Bolaño will fail with some readers and succeed with others. One of the ways Bolaño that succeeds when he succeeds, and I haven't the faintest idea how he does it, is to bring us to the slow realization that Santa Teresa is not a fictional town that fictional characters can drive out of. Santa Teresa is the reality of the world that each of us everywhere lives in.
For me personally, this means that when I crossed into Reynosa, the illusion of having driven into another world was just that. In my heart I truly regarded it as an alien place. In reality it was the same world that I live in and always have lived in. And, we must add, one that I will not always live in. I just did not truly appreciate Reynosa as such until now.
Is it not interesting that Bolaño handed off to us such a thing from the place of his own final torture?
So there you go, *Capitu. I concede. You were right.
The killings of the young women are a perfect vehicle for Bolaño. What an inspiration that story out of Juárez must have been for him. I will not say that something good can come out of anything. I cannot bring myself to relate life and art in that way. I do, however, agree with those brighter than I who say that this is a modern masterpiece. Whatever the content of Parts 3 and 4, I am not going to change my mind about that.
On a related note, I was a bit disappointed in one of my literary heroes, Francine Prose. Her blurb on the back of my edition ends with . . . 2666 seems like the work of a literary genius. Seems? Seems? Geez, Francine. Stop equivocating.
Damn it all. I would still like to get back to Amalfitano.
Calmness is a virtue extoled in Part 3. Calmness is not an American virtue. It might be that if we could accept the reality of things with some calmness and courage, we might be able to act more effectively as a nation than we do, riddled as we are with a multitude of fears. Maybe not. But in a bassackwards sort of way, Bolaño hands us an idea related to that from the place of his own torture.
Such art simply will not “take” with readers who cling with white knuckles to the illusion that through the miracle of medical science the have a good chance at for a dignified death, if they ever let death cross their minds at all. It takes a powerful piece of art to bring many readers to a calm contemplation of the concept that they themselves will inevitably face torture. Everybody will face torture. And to be fair, that is asking a lot of any reader, even Cortázar's active reader.
But I have not done a good job of explaining. What I am trying to say is that for individual Americans torture and death is a spectator sport and only becomes participatory in the end. For Mexicans it is a participatory sport for their entire lives. And from what I have seen, they try to play it with courage.
Now one could throw down the 9/11 card if one were so inclined. I do not dispute that many Americans vividly imagined themselves having to leap off the building at the time. But they put that away very quickly. Very few Americans have imagined themselves leaping off that building at some point in every day since. Some who were close particularly, but very few.

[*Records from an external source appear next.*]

-- ==== Sys2Proof/Laws/State.lean ====
section
/-! SUPPORT. The named updates of State: what each leaves alone and, for the simplest, what it sets. The queue and board memory
have their own files (`Laws/KeepsPending.lean`, `Laws/KeepsMemory.lean`), which cover every operation. -/

namespace Sys2Proof.Machine

@[simp] theorem State.emit_out (s : State) (o : Out) : (s.emit o).out = s.out ++ [o] := rfl

@[simp] theorem State.emit_clk (s : State) (o : Out) : (s.emit o).clk = s.clk := rfl

@[simp] theorem State.emit_free (s : State) (o : Out) : (s.emit o).free = s.free := rfl

@[simp] theorem State.emit_bus (s : State) (o : Out) : (s.emit o).bus = s.bus := rfl

@[simp] theorem State.emit_top (s : State) (o : Out) : (s.emit o).top = s.top := rfl

@[simp] theorem State.emit_pwr (s : State) (o : Out) : (s.emit o).pwr = s.pwr := rfl

@[simp] theorem State.emit_ret (s : State) (o : Out) : (s.emit o).ret = s.ret := rfl

@[simp] theorem State.emit_fw (s : State) (o : Out) : (s.emit o).fw = s.fw := rfl

@[simp] theorem State.emit_recov (s : State) (o : Out) : (s.emit o).recov = s.recov := rfl

@[simp] theorem State.emit_cal (s : State) (o : Out) : (s.emit o).cal = s.cal := rfl

@[simp] theorem State.emit_hif (s : State) (o : Out) : (s.emit o).hif = s.hif := rfl

@[simp] theorem State.emit_img (s : State) (o : Out) : (s.emit o).img = s.img := rfl

@[simp] theorem State.emit_rsq (s : State) (o : Out) : (s.emit o).rsq = s.rsq := rfl

@[simp] theorem State.emit_cin (s : State) (o : Out) : (s.emit o).cin = s.cin := rfl

@[simp] theorem State.emit_sw (s : State) (o : Out) : (s.emit o).sw = s.sw := rfl

@[simp] theorem State.emit_stg (s : State) (o : Out) : (s.emit o).stg = s.stg := rfl

@[simp] theorem State.emit_nec (s : State) (o : Out) : (s.emit o).nec = s.nec := rfl

@[simp] theorem State.emit_fab (s : State) (o : Out) : (s.emit o).fab = s.fab := rfl

@[simp] theorem State.emit_tmg (s : State) (o : Out) : (s.emit o).tmg = s.tmg := rfl

@[simp] theorem State.emit_sec (s : State) (o : Out) : (s.emit o).sec = s.sec := rfl

@[simp] theorem State.emit_saf (s : State) (o : Out) : (s.emit o).saf = s.saf := rfl

@[simp] theorem State.emit_pair (s : State) (o : Out) : (s.emit o).pair = s.pair := rfl

@[simp] theorem State.emit_log (s : State) (o : Out) : (s.emit o).log = s.log := rfl

@[simp] theorem State.emit_bg (s : State) (o : Out) : (s.emit o).bg = s.bg := rfl

@[simp] theorem State.emitAll_out (s : State) (o : List Out) : (s.emitAll o).out = s.out ++ o := rfl

@[simp] theorem State.emitAll_clk (s : State) (o : List Out) : (s.emitAll o).clk = s.clk := rfl

@[simp] theorem State.emitAll_free (s : State) (o : List Out) : (s.emitAll o).free = s.free := rfl

@[simp] theorem State.emitAll_bus (s : State) (o : List Out) : (s.emitAll o).bus = s.bus := rfl

@[simp] theorem State.emitAll_top (s : State) (o : List Out) : (s.emitAll o).top = s.top := rfl

@[simp] theorem State.emitAll_pwr (s : State) (o : List Out) : (s.emitAll o).pwr = s.pwr := rfl

@[simp] theorem State.emitAll_ret (s : State) (o : List Out) : (s.emitAll o).ret = s.ret := rfl

@[simp] theorem State.emitAll_fw (s : State) (o : List Out) : (s.emitAll o).fw = s.fw := rfl

@[simp] theorem State.emitAll_recov (s : State) (o : List Out) : (s.emitAll o).recov = s.recov := rfl

@[simp] theorem State.emitAll_cal (s : State) (o : List Out) : (s.emitAll o).cal = s.cal := rfl

@[simp] theorem State.emitAll_hif (s : State) (o : List Out) : (s.emitAll o).hif = s.hif := rfl

@[simp] theorem State.emitAll_img (s : State) (o : List Out) : (s.emitAll o).img = s.img := rfl

@[simp] theorem State.emitAll_rsq (s : State) (o : List Out) : (s.emitAll o).rsq = s.rsq := rfl

@[simp] theorem State.emitAll_cin (s : State) (o : List Out) : (s.emitAll o).cin = s.cin := rfl

@[simp] theorem State.emitAll_sw (s : State) (o : List Out) : (s.emitAll o).sw = s.sw := rfl

@[simp] theorem State.emitAll_stg (s : State) (o : List Out) : (s.emitAll o).stg = s.stg := rfl

@[simp] theorem State.emitAll_nec (s : State) (o : List Out) : (s.emitAll o).nec = s.nec := rfl

@[simp] theorem State.emitAll_fab (s : State) (o : List Out) : (s.emitAll o).fab = s.fab := rfl

@[simp] theorem State.emitAll_tmg (s : State) (o : List Out) : (s.emitAll o).tmg = s.tmg := rfl

@[simp] theorem State.emitAll_sec (s : State) (o : List Out) : (s.emitAll o).sec = s.sec := rfl

@[simp] theorem State.emitAll_saf (s : State) (o : List Out) : (s.emitAll o).saf = s.saf := rfl

@[simp] theorem State.emitAll_pair (s : State) (o : List Out) : (s.emitAll o).pair = s.pair := rfl

@[simp] theorem State.emitAll_log (s : State) (o : List Out) : (s.emitAll o).log = s.log := rfl

@[simp] theorem State.emitAll_bg (s : State) (o : List Out) : (s.emitAll o).bg = s.bg := rfl

@[simp] theorem State.useFree_free (s : State) : (s.useFree).free = s.free + 1 := rfl

@[simp] theorem State.useFree_clk (s : State) : (s.useFree).clk = s.clk := rfl

@[simp] theorem State.useFree_bus (s : State) : (s.useFree).bus = s.bus := rfl

@[simp] theorem State.useFree_out (s : State) : (s.useFree).out = s.out := rfl

@[simp] theorem State.useFree_top (s : State) : (s.useFree).top = s.top := rfl

@[simp] theorem State.useFree_pwr (s : State) : (s.useFree).pwr = s.pwr := rfl

@[simp] theorem State.useFree_ret (s : State) : (s.useFree).ret = s.ret := rfl

@[simp] theorem State.useFree_fw (s : State) : (s.useFree).fw = s.fw := rfl

@[simp] theorem State.useFree_recov (s : State) : (s.useFree).recov = s.recov := rfl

He pulls out all the stops, too, with the specter of torture leavened with sexual abuse. Moving us there gradually, he wrote graphic passages that explore the fuzzy, fuzzy line between sexual gratification and sexual abuse. What I take to be a “snuff film,” Tape II of which I have not seen, takes all that over the top of course.
The only thing I have to say about this subject is that any male reader constitutionally incapable of vividly envisioning himself being sexually abused is going to miss out on something here.
I choose not to write any more about all that here ever again. I would even rather construct some list than do that, perhaps of my own top 25 movies. And that is saying something.
*Capitu is a character in Dom Casmurro by Machado de Assis, a Brazilian classic.